When Cache.EnableSiteLocalMode is set to true, the Cache will not register with the federation’s Registry and will not advertise itself to the Director.
This means the Cache is invisible to the federation, and clients must be explicitly configured to use it.
Who Is This For?
Site-local mode is intended for organizations that want a local caching layer for Pelican data without making that Cache discoverable by the broader federation.
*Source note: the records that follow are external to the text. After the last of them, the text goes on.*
-- ==== Sys2Proof/Machine/Ops.lean ====
section
/-! DEFINITION. The named operations over the register files and the frames: accepting a frame, answering it, ending a
command in an error, reset, HCHACHA20 on X, the block function on J, X and KS, and the counter. -/

namespace Sys2Proof.Machine

/-! ### Frames, errors, reset -/

/-- The CORE takes the oldest input and turns BUSY on (R34); `rest` is what the transport still holds. -/
def State.accept (rest : List HostInput) (s : State) : State := { s with pending := rest, busy := true }

/-- Status OK (R89). -/
def statusOk : Byte := 0x00

/-- The status byte of an error (R89). -/
def errorCode : CommandError → Byte
  | .invalidLength => 0x01
  | .invalidCommand => 0x02
  | .noContext => 0x03

/-- The response frame `RSP = status ++ data` is delivered (R88); with it BUSY turns off (R34). -/
def State.respond (status : Byte) (data : List Byte) (s : State) : State :=
  { s with responses := s.responses ++ [status :: data], busy := false }

/-- A command completes: status OK and its data (R88). -/
def State.complete (data : List Byte) (s : State) : State := s.respond statusOk data

/-- `raise E()`: the command ends at once, no register file and no flag is written, the response is the one status byte,
BUSY turns off (R236). It is the whole of taking an exception on this hardware, and there is nothing to return from: the
state is the one before the frame, and the next frame executes normally (R237). -/
def State.raise (e : CommandError) (s : State) : State := s.respond (errorCode e) []

/-- The reset input: VALID = 0, BUSY = 0, the register files unspecified (R37, R260, R262), so free values. A frame in
flight is discarded; the frames the transport still holds and the responses delivered stay (log 17). -/
def State.resetInput (s : State) : State :=
  { s with
    ctx := Config.freeWords s.freeCount
    valid := false
    busy := false
    j := Config.freeWords (s.freeCount + 1)
    x := Config.freeWords (s.freeCount + 2)
    ks := Config.freeBytes s.freeCount
    freeCount := s.freeCount + 3 }

/-! ### HCHACHA20 on X -/

/-- The loaded state of HCHACHA20: constants, key, nonce prefix (R161). -/
def hchachaLoad (k : Vector Byte 32) (n : Vector Byte 16) : Words :=
  Vector.ofFn fun i =>
    if h : i.val < 4 then constWords[i.val]
    else if h' : i.val < 12 then (wordsDec 8 k)[i.val - 4]
    else (wordsDec 4 n)[i.val - 12]

/-- The subkey words SK: X[0..3] then X[12..15] (R162). -/
def subkeyWords (x : Words) : Vector Word 8 :=
  Vector.ofFn fun i => if h : i.val < 4 then x[i.val] else x[i.val + 8]

/-- The subkey bytes s = WORDS_ENC(SK), with nothing added to X first (R162, R163). -/
def subkeyBytes (x : Words) : Vector Byte 32 := wordsEnc 32 (subkeyWords x)

/-- HCHACHA20(k, n) as a function (R160, R164). -/
def hchacha20 (k : Vector Byte 32) (n : Vector Byte 16) : Vector Byte 32 :=
  subkeyBytes (permute (hchachaLoad k n))

/-- HCHACHA20 on the register file: X is loaded (R161) and permuted (R139). -/
def State.runHchacha (k : Vector Byte 32) (n : Vector Byte 16) (s : State) : State :=
  { s with x := permute (hchachaLoad k n) }

/-- After DERIVE_SUBKEY or NEW_CONTEXT the content of X is unspecified (R26, R28): a free value (log 2). -/
def State.retireX (s : State) : State :=
  { s with x := Config.freeWords s.freeCount, freeCount := s.freeCount + 1 }

/-! ### The context -/

/-- The sixteen words NEW_CONTEXT writes, from the subkey bytes and the nonce (R175, R176). -/
def contextWords (sk : Vector Byte 32) (nonce : Vector Byte 24) : Words :=
  Vector.ofFn fun i =>
    if h : i.val < 4 then constWords[i.val]
    else if h' : i.val < 12 then (wordsDec 8 sk)[i.val - 4]
    else if h'' : i.val < 14 then 0
    else (wordsDec 2 (nonceSuffix nonce))[i.val - 14]

/-- COUNTER = CTX[13] * 2^32 + CTX[12] (R21). -/
def counterOf (ctx : Words) : BitVec 64 := ctx[13] ++ ctx[12]

/-- COUNTER of the state's context (R21). -/
def State.counter (s : State) : BitVec 64 := counterOf s.ctx

/-- CTX with COUNTER replaced: CTX[12] its low word, CTX[13] its high word, the other fourteen as they are (R201). -/
def withCounter (ctx : Words) (v : BitVec 64) : Words :=
  (ctx.set 12 (v.extractLsb' 0 32)).set 13 (v.extractLsb' 32 32)

/-- COUNTER_INC on a context: the low word plus 1, and on its wrap to 0 the high word plus 1 (R203). -/
def counterIncWords (ctx : Words) : Words :=
  let lo := add32 ctx[12] 1
  if lo = 0 then (ctx.set 12 lo).set 13 (add32 ctx[13] 1) else ctx.set 12 lo

/-- COUNTER_INC: step 6 of the block loop (R203). -/
def State.counterInc (s : State) : State := { s with ctx := counterIncWords s.ctx }

/-! ### The block function -/

/-- SNAPSHOT: J <- CTX, X <- J (R195). -/
def State.snapshot (s : State) : State :=
  let s := { s with j := s.ctx }
  { s with x := s.j }

/-- PERMUTE on X (R139). -/
def State.permuteX (s : State) : State := { s with x := permute s.x }

/-- Word by word addition, no carry from one word into the next (R196). -/
def addWords (a b : Words) : Words := Vector.ofFn fun i => add32 a[i.val] b[i.val]

/-- FEED_FORWARD: X <- X + J (R196). -/
def State.feedForward (s : State) : State := { s with x := addWords s.x s.j }

/-- SERIALIZE: KS <- WORDS_ENC(X) (R197). -/
def State.serialize (s : State) : State := { s with ks := wordsEnc 64 s.x }

/-- BLOCK: steps 1 to 4 (R198). -/
def State.block (s : State) : State := s.snapshot.permuteX.feedForward.serialize

/-- KSBLOCK(ctx): the 64 keystream bytes of a context (R198). -/
def ksBlock (ctx : Words) : Vector Byte 64 :=
  wordsEnc 64 (Vector.ofFn fun i : Fin 16 => add32 (permute ctx)[i.val] ctx[i.val])

/-- XOR_BYTES: up to 64 bytes of input with KS, byte by byte; the rest of KS is not used (R199). -/
def xorBytes (input : List Byte) (ks : Vector Byte 64) : List Byte :=
  List.zipWith (fun a b => a ^^^ b) input ks.toList

/-- After a block iteration the content of J, X and KS is unspecified (R25 to R28): free values (log 2). -/
def State.retireBlock (s : State) : State :=
  { s with
    j := Config.freeWords s.freeCount
    x := Config.freeWords (s.freeCount + 1)
    ks := Config.freeBytes s.freeCount
    freeCount := s.freeCount + 2 }

end Sys2Proof.Machine
end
Common scenarios include:
- Campus or lab deployments where a local Cache improves download speeds for researchers who repeatedly access the same datasets, but where the organization does not want (or need) the Cache to participate in the global federation.
- Testing and development environments where operators want to experiment with Cache behavior without registering infrastructure with a production federation.
How It Works
When site-local mode is enabled, the following changes take effect compared to a normal federated Cache:
| Behavior | Normal Cache | Site-Local Cache |
|---|---|---|
| Registers namespace with the Registry | Yes | No |
| Advertises to the Director | Yes | No |
| Connection broker operations | Yes (if enabled) | No |
| Director health tests | Yes | No |
| Federation token management | Yes | No |
| Discoverable by clients via the Director | Yes | No — clients must specify the Cache URL explicitly |
Because the Cache does not advertise to the Director, the Director cannot route client requests to it. Clients must instead be configured to use the site-local Cache directly (see Pointing Clients at a Site-Local Cache below).
Even though the site-local Cache does not join the federation, it still requires a Federation.DiscoveryUrl (or a -f <federation> argument) so it can discover federation-managed Caches to pull objects from on a Cache miss.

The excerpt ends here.